**Directions:** Every line below that carries the word "ROLE" needs to be copied.

**Material shown:**
/-! ### site common (R20) -/
/-- R20: ROLE. -/
def Sc.ROLE : Fld := { off := 0x40, lsb := 0, w := 2, rst := 1, ty := .rw, tv := true }
/-- R20: LOG_INDEX. -/
def Sc.LOG_INDEX : Fld := { off := 0x44, lsb := 0, w := 8, rst := 0xFF, ty := .rw, cp := true }
/-- R20: LOG_U. -/
def Sc.LOG_U : Fld := { off := 0x44, lsb := 8, w := 4, rst := 0xF, ty := .rw, cp := true }
/-- R20: LOG_COMPL. -/
def Sc.LOG_COMPL : Fld := { off := 0x44, lsb := 16, w := 16, rst := 0xF000, ty := .rw }
/-- R20: PORT_N. -/
def Sc.PORT_N : Fld := { off := 0x48, lsb := 0, w := 4, rst := 0, ty := .rw, cp := true }
/-- R20: PORT_E. -/
def Sc.PORT_E : Fld := { off := 0x4C, lsb := 0, w := 4, rst := 2, ty := .rw, cp := true }
/-- R20: PORT_S. -/
def Sc.PORT_S : Fld := { off := 0x50, lsb := 0, w := 4, rst := 4, ty := .rw, cp := true }
/-- R20: PORT_W. -/
def Sc.PORT_W : Fld := { off := 0x54, lsb := 0, w := 4, rst := 6, ty := .rw, cp := true }
/-- R20: KIND_N. -/
def Sc.KIND_N : Fld := { off := 0x48, lsb := 4, w := 2, rst := 0, ty := .rw, cp := true }
/-- R20: KIND_E. -/
def Sc.KIND_E : Fld := { off := 0x4C, lsb := 4, w := 2, rst := 0, ty := .rw, cp := true }
/-- R20: KIND_S. -/
def Sc.KIND_S : Fld := { off := 0x50, lsb := 4, w := 2, rst := 0, ty := .rw, cp := true }
/-- R20: KIND_W. -/
def Sc.KIND_W : Fld := { off := 0x54, lsb := 4, w := 2, rst := 0, ty := .rw, cp := true }
/-- R20: EDGE_N. -/
def Sc.EDGE_N : Fld := { off := 0x48, lsb := 6, w := 1, rst := 0, ty := .rw, cp := true }
/-- R20: EDGE_E. -/
def Sc.EDGE_E : Fld := { off := 0x4C, lsb := 6, w := 1, rst := 0, ty := .rw, cp := true }
/-- R20: EDGE_S. -/
def Sc.EDGE_S : Fld := { off := 0x50, lsb := 6, w := 1, rst := 0, ty := .rw, cp := true }
/-- R20: EDGE_W. -/
def Sc.EDGE_W : Fld := { off := 0x54, lsb := 6, w := 1, rst := 0, ty := .rw, cp := true }
/-- R20: HOP_LAT_N. -/
def Sc.HOP_LAT_N : Fld := { off := 0x48, lsb := 8, w := 8, rst := 0, ty := .rw, cp := true }
/-- R20: HOP_LAT_E. -/
def Sc.HOP_LAT_E : Fld := { off := 0x4C, lsb := 8, w := 8, rst := 0, ty := .rw, cp := true }
/-- R20: HOP_LAT_S. -/
def Sc.HOP_LAT_S : Fld := { off := 0x50, lsb := 8, w := 8, rst := 0, ty := .rw, cp := true }
/-- R20: HOP_LAT_W. -/
def Sc.HOP_LAT_W : Fld := { off := 0x54, lsb := 8, w := 8, rst := 0, ty := .rw, cp := true }
/-- R20: DIR_COMPL_N. -/
def Sc.DIR_COMPL_N : Fld := { off := 0x48, lsb := 16, w := 16, rst := 0xFFFF, ty := .rw }
/-- R20: DIR_COMPL_E. -/
def Sc.DIR_COMPL_E : Fld := { off := 0x4C, lsb := 16, w := 16, rst := 0xFFFD, ty := .rw }
/-- R20: DIR_COMPL_S. -/
def Sc.DIR_COMPL_S : Fld := { off := 0x50, lsb := 16, w := 16, rst := 0xFFFB, ty := .rw }
/-- R20: DIR_COMPL_W. -/
def Sc.DIR_COMPL_W : Fld := { off := 0x54, lsb := 16, w := 16, rst := 0xFFF9, ty := .rw }
/-- R20: SPARE_X. -/
def Sc.SPARE_X : Fld := { off := 0x58, lsb := 0, w := 4, rst := 0xF, ty := .rw, cp := true }
/-- R20: SPARE2_X. -/
def Sc.SPARE2_X : Fld := { off := 0x58, lsb := 4, w := 4, rst := 0, ty := .rw, cp := true }
/-- R20: SPARE2_VALID. -/
def Sc.SPARE2_VALID : Fld := { off := 0x58, lsb := 8, w := 1, rst := 0, ty := .rw, cp := true }
/-- R20: ROW_COMPL. -/
def Sc.ROW_COMPL : Fld := { off := 0x58, lsb := 16, w := 16, rst := 0xFFF0, ty := .rw }
/-- R20: MAP_SEQ. -/
def Sc.MAP_SEQ : Fld := { off := 0x5C, lsb := 0, w := 32, rst := 0, ty := .ro }
/-- R20: MAP_WR_REJECT. -/
def Sc.MAP_WR_REJECT : Fld := { off := 0x60, lsb := 0, w := 16, rst := 0, ty := .ro }
/-- R20: NI_STATE. -/
def Sc.NI_STATE : Fld := { off := 0x64, lsb := 0, w := 2, rst := 0, ty := .ro }
/-- Registers of the site common (R20) page. -/
def Sc.regs : List RegDef :=
  [⟨Sc.ROLE, 1, 4⟩, ⟨Sc.LOG_INDEX, 1, 4⟩, ⟨Sc.LOG_U, 1, 4⟩, ⟨Sc.LOG_COMPL, 1, 4⟩, ⟨Sc.PORT_N, 1, 4⟩, ⟨Sc.PORT_E, 1, 4⟩] ++
  [⟨Sc.PORT_S, 1, 4⟩, ⟨Sc.PORT_W, 1, 4⟩, ⟨Sc.KIND_N, 1, 4⟩, ⟨Sc.KIND_E, 1, 4⟩, ⟨Sc.KIND_S, 1, 4⟩, ⟨Sc.KIND_W, 1, 4⟩] ++
  [⟨Sc.EDGE_N, 1, 4⟩, ⟨Sc.EDGE_E, 1, 4⟩, ⟨Sc.EDGE_S, 1, 4⟩, ⟨Sc.EDGE_W, 1, 4⟩, ⟨Sc.HOP_LAT_N, 1, 4⟩, ⟨Sc.HOP_LAT_E, 1, 4⟩] ++
  [⟨Sc.HOP_LAT_S, 1, 4⟩, ⟨Sc.HOP_LAT_W, 1, 4⟩, ⟨Sc.DIR_COMPL_N, 1, 4⟩, ⟨Sc.DIR_COMPL_E, 1, 4⟩, ⟨Sc.DIR_COMPL_S, 1, 4⟩, ⟨Sc.DIR_COMPL_W, 1, 4⟩] ++
  [⟨Sc.SPARE_X, 1, 4⟩, ⟨Sc.SPARE2_X, 1, 4⟩, ⟨Sc.SPARE2_VALID, 1, 4⟩, ⟨Sc.ROW_COMPL, 1, 4⟩, ⟨Sc.MAP_SEQ, 1, 4⟩, ⟨Sc.MAP_WR_REJECT, 1, 4⟩] ++
  [⟨Sc.NI_STATE, 1, 4⟩]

**Answer for the task:**
/-- R20: ROLE. -/
def Sc.ROLE : Fld := { off := 0x40, lsb := 0, w := 2, rst := 1, ty := .rw, tv := true }
  [⟨Sc.ROLE, 1, 4⟩, ⟨Sc.LOG_INDEX, 1, 4⟩, ⟨Sc.LOG_U, 1, 4⟩, ⟨Sc.LOG_COMPL, 1, 4⟩, ⟨Sc.PORT_N, 1, 4⟩, ⟨Sc.PORT_E, 1, 4⟩] ++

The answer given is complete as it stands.